* [Action item]:
The lines to copy are those in the listing that hold the word "island".

* [Information supplied]:
theorem applyItem_keep {s0 s : State} {b : Staged} (hk : Keep s0 s) :
    Keep s0 (applyItem b s) := by
  unfold applyItem
  repeat' (
    first
      | with_reducible assumption | with_reducible exact Keep.refl _ | with_reducible apply putWord_keep
      | with_reducible apply foldl_keep | with_reducible apply putPolicy_keep | with_reducible apply ite_keep
      | (intro s0) | split)

theorem applyWords_keep {s0 s : State} {l : List Staged} (hk : Keep s0 s) :
    Keep s0 (applyWords l s) := by
  unfold applyWords
  repeat' (
    first
      | with_reducible assumption | with_reducible exact Keep.refl _ | with_reducible apply foldl_keep
      | with_reducible apply applyItem_keep | (intro s0))

theorem reentryRecord_keep {s0 s : State} {q : Nat} {t : Int} {n : Nat} (hk : Keep s0 s) :
    Keep s0 (reentryRecord q t n s) := by
  unfold reentryRecord
  repeat' (
    first
      | with_reducible assumption | with_reducible exact Keep.refl _ | with_reducible apply dueDisc_keep
      | fail_if_no_progress with_reducible apply keep_upd
      | (intro x; refine Keep.cut (s0 := s0) (x := x) ?_ ?_; (on_goal 1 => dsimp -zeta only [x]); (on_goal 2 => (intro _; clear_value x)))
      | (intro x; clear_value x) | lift_lets -underBinder | (intro s0) | split)

theorem reentryRelease_keep {s0 s : State} {q : Nat} {island : Int} {held : Bool} (hk : Keep s0 s) :
    Keep s0 (reentryRelease q island held s) := by
  unfold reentryRelease
  repeat' (
    first
      | with_reducible assumption | with_reducible exact Keep.refl _ | with_reducible apply forAll_keep
      | with_reducible apply foldl_keep | with_reducible apply toQuire_keep | with_reducible apply setChan_keep
      | with_reducible apply setQuire_keep | with_reducible apply setWit_keep | with_reducible apply setEns_keep
      | with_reducible apply clearCause_keep | with_reducible apply raise_keep | with_reducible apply jDone_keep
      | with_reducible apply answerOr_keep | with_reducible apply setMember_keep
      | with_reducible apply endMarks_keep | with_reducible apply resumePerm_keep
      | with_reducible apply excChanges_keep | with_reducible apply toneWritten_keep
      | with_reducible apply publish_keep | with_reducible apply startRobin_keep
      | with_reducible apply warmEvent_keep | with_reducible apply pushPast_keep
      | with_reducible apply applyWords_keep | with_reducible apply reentryRecord_keep
      | with_reducible apply ite_keep | fail_if_no_progress with_reducible apply keep_upd
      | (intro x; refine Keep.cut (s0 := s0) (x := x) ?_ ?_; (on_goal 1 => dsimp -zeta only [x]); (on_goal 2 => (intro _; clear_value x)))
      | (intro x; clear_value x) | lift_lets -underBinder | (intro s0) | split)

theorem withdrawStandin_keep {s0 s : State} {c : Nat} (hk : Keep s0 s) :
    Keep s0 (withdrawStandin c s) := by
  unfold withdrawStandin
  repeat' (
    first
      | with_reducible assumption | with_reducible exact Keep.refl _ | with_reducible apply setWit_keep
      | with_reducible apply endMarks_keep | with_reducible apply onStandin_keep | with_reducible apply ite_keep
      | fail_if_no_progress with_reducible apply keep_upd
      | (intro x; refine Keep.cut (s0 := s0) (x := x) ?_ ?_; (on_goal 1 => dsimp -zeta only [x]); (on_goal 2 => (intro _; clear_value x)))
      | (intro x; clear_value x) | lift_lets -underBinder | (intro s0) | split)

theorem standinServe_keep {s0 s : State} {p : Packet} (hk : Keep s0 s) :
    Keep s0 (standinServe  p s) := by
  unfold standinServe
  repeat' (
    first
      | with_reducible assumption | with_reducible exact Keep.refl _ | with_reducible apply setWit_keep
      | with_reducible apply jDone_keep | with_reducible apply answer_keep | with_reducible apply refuse_keep
      | with_reducible apply serve_keep | with_reducible apply withdrawStandin_keep | with_reducible apply ite_keep
      | fail_if_no_progress with_reducible apply keep_upd
      | (intro x; refine Keep.cut (s0 := s0) (x := x) ?_ ?_; (on_goal 1 => dsimp -zeta only [x]); (on_goal 2 => (intro _; clear_value x)))
      | (intro x; clear_value x) | lift_lets -underBinder | (intro s0) | split)

theorem permStart_keep {s0 s : State} {q : Nat} (hk : Keep s0 s) :
    Keep s0 (permStart q s) := by
  unfold permStart
  repeat' (
    first
      | with_reducible assumption | with_reducible exact Keep.refl _ | with_reducible apply setWit_keep
      | with_reducible apply addMark_keep | with_reducible apply endMarks_keep
      | with_reducible apply preemptCal_keep | with_reducible apply ite_keep
      | fail_if_no_progress with_reducible apply keep_upd
      | (intro x; refine Keep.cut (s0 := s0) (x := x) ?_ ?_; (on_goal 1 => dsimp -zeta only [x]); (on_goal 2 => (intro _; clear_value x)))
      | (intro x; clear_value x) | lift_lets -underBinder | with_reducible refine takePos_keep ?_ ‹_› | (intro s0)
      | split)

theorem diagServe_keep {s0 s : State} {p : Packet} (hk : Keep s0 s) :
    Keep s0 (diagServe  p s) := by
  unfold diagServe
  repeat' (
    first
      | with_reducible assumption | with_reducible exact Keep.refl _ | with_reducible apply answer_keep
      | with_reducible apply serve_keep | (intro s0))

end Sys2Proof.Machine
end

* [Expected answer]:
theorem reentryRelease_keep {s0 s : State} {q : Nat} {island : Int} {held : Bool} (hk : Keep s0 s) :
    Keep s0 (reentryRelease q island held s) := by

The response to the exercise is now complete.